## AIM OF THE TASK
Show the lines below that contain the string "Laws".

-------- MATERIAL FOR THE TASK --------

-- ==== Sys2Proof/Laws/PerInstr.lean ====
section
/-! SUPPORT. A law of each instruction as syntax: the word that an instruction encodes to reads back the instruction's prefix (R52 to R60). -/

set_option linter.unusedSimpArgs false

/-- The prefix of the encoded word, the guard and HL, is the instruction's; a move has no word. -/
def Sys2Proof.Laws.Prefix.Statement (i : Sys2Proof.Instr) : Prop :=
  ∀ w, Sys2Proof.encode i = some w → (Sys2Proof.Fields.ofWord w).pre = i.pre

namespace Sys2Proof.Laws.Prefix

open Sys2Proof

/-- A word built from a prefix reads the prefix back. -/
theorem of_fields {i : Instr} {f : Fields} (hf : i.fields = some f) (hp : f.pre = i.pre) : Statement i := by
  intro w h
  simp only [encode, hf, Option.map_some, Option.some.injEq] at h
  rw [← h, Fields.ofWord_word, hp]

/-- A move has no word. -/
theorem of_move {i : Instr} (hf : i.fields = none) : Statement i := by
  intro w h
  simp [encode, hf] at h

--------
-------- MATERIAL FOR THE TASK --------

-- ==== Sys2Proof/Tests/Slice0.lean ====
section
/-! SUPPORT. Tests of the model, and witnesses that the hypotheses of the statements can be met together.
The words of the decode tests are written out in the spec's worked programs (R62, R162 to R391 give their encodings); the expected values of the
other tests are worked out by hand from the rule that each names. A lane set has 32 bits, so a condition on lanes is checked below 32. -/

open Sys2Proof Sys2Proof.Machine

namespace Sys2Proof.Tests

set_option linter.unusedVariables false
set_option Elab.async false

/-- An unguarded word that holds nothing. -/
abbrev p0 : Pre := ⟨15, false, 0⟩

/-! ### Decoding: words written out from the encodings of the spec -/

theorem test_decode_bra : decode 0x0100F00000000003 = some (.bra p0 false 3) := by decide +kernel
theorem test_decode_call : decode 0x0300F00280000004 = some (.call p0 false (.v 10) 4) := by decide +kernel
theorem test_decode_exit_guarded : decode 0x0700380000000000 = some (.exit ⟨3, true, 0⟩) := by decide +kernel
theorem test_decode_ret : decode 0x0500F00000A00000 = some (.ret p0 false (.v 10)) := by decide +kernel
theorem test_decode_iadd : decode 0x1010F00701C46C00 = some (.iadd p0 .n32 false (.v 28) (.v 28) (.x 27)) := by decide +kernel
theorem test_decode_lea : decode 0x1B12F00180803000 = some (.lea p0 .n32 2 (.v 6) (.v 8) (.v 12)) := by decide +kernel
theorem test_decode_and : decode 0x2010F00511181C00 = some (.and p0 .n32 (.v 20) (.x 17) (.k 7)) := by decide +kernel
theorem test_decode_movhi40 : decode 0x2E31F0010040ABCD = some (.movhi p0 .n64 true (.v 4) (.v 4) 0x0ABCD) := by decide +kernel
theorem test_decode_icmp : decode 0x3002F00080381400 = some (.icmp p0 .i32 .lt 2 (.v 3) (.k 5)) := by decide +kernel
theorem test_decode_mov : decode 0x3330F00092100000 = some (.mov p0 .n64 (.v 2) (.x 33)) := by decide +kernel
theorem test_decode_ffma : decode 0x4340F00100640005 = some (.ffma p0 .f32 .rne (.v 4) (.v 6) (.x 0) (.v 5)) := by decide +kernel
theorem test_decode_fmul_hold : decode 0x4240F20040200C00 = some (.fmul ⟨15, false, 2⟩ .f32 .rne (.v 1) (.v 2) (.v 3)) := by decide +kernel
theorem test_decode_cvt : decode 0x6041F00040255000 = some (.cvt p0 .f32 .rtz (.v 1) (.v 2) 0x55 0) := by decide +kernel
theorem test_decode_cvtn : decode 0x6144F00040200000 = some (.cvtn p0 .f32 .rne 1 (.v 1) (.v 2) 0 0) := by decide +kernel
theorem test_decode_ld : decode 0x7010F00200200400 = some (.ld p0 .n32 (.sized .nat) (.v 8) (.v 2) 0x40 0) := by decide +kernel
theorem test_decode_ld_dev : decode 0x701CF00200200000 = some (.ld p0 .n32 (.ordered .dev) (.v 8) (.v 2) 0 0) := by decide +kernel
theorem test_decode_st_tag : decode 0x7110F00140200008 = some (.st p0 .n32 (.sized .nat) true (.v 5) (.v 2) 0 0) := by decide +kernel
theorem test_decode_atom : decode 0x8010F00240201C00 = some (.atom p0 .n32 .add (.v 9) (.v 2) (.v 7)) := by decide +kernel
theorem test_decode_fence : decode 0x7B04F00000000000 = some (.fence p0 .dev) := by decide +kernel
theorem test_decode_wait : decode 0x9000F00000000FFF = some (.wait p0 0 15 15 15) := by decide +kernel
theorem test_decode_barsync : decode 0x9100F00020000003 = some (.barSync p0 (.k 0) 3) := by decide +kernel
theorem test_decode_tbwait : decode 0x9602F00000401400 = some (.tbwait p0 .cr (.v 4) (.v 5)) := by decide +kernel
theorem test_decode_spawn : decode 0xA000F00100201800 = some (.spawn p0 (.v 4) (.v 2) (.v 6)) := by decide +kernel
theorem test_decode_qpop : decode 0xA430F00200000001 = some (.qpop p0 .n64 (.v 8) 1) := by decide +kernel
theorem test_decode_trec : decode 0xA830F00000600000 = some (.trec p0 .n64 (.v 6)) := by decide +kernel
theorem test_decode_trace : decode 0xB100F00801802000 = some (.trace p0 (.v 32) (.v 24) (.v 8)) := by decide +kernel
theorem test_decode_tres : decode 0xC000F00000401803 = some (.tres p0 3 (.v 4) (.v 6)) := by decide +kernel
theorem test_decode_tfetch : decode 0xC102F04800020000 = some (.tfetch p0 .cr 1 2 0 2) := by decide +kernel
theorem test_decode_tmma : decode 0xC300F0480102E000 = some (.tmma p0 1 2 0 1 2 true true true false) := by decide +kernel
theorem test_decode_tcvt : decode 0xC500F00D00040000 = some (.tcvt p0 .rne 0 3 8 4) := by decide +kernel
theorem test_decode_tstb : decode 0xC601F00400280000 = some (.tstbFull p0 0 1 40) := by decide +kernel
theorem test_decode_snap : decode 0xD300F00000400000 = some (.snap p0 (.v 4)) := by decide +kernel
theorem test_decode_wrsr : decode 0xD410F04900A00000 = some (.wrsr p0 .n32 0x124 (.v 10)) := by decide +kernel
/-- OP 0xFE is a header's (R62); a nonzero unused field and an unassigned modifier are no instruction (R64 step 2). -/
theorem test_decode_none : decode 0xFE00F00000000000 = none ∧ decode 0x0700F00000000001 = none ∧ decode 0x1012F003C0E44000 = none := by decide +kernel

--------

## ANSWER SPACE
-- ==== Sys2Proof/Laws/PerInstr.lean ====
def Sys2Proof.Laws.Prefix.Statement (i : Sys2Proof.Instr) : Prop :=
namespace Sys2Proof.Laws.Prefix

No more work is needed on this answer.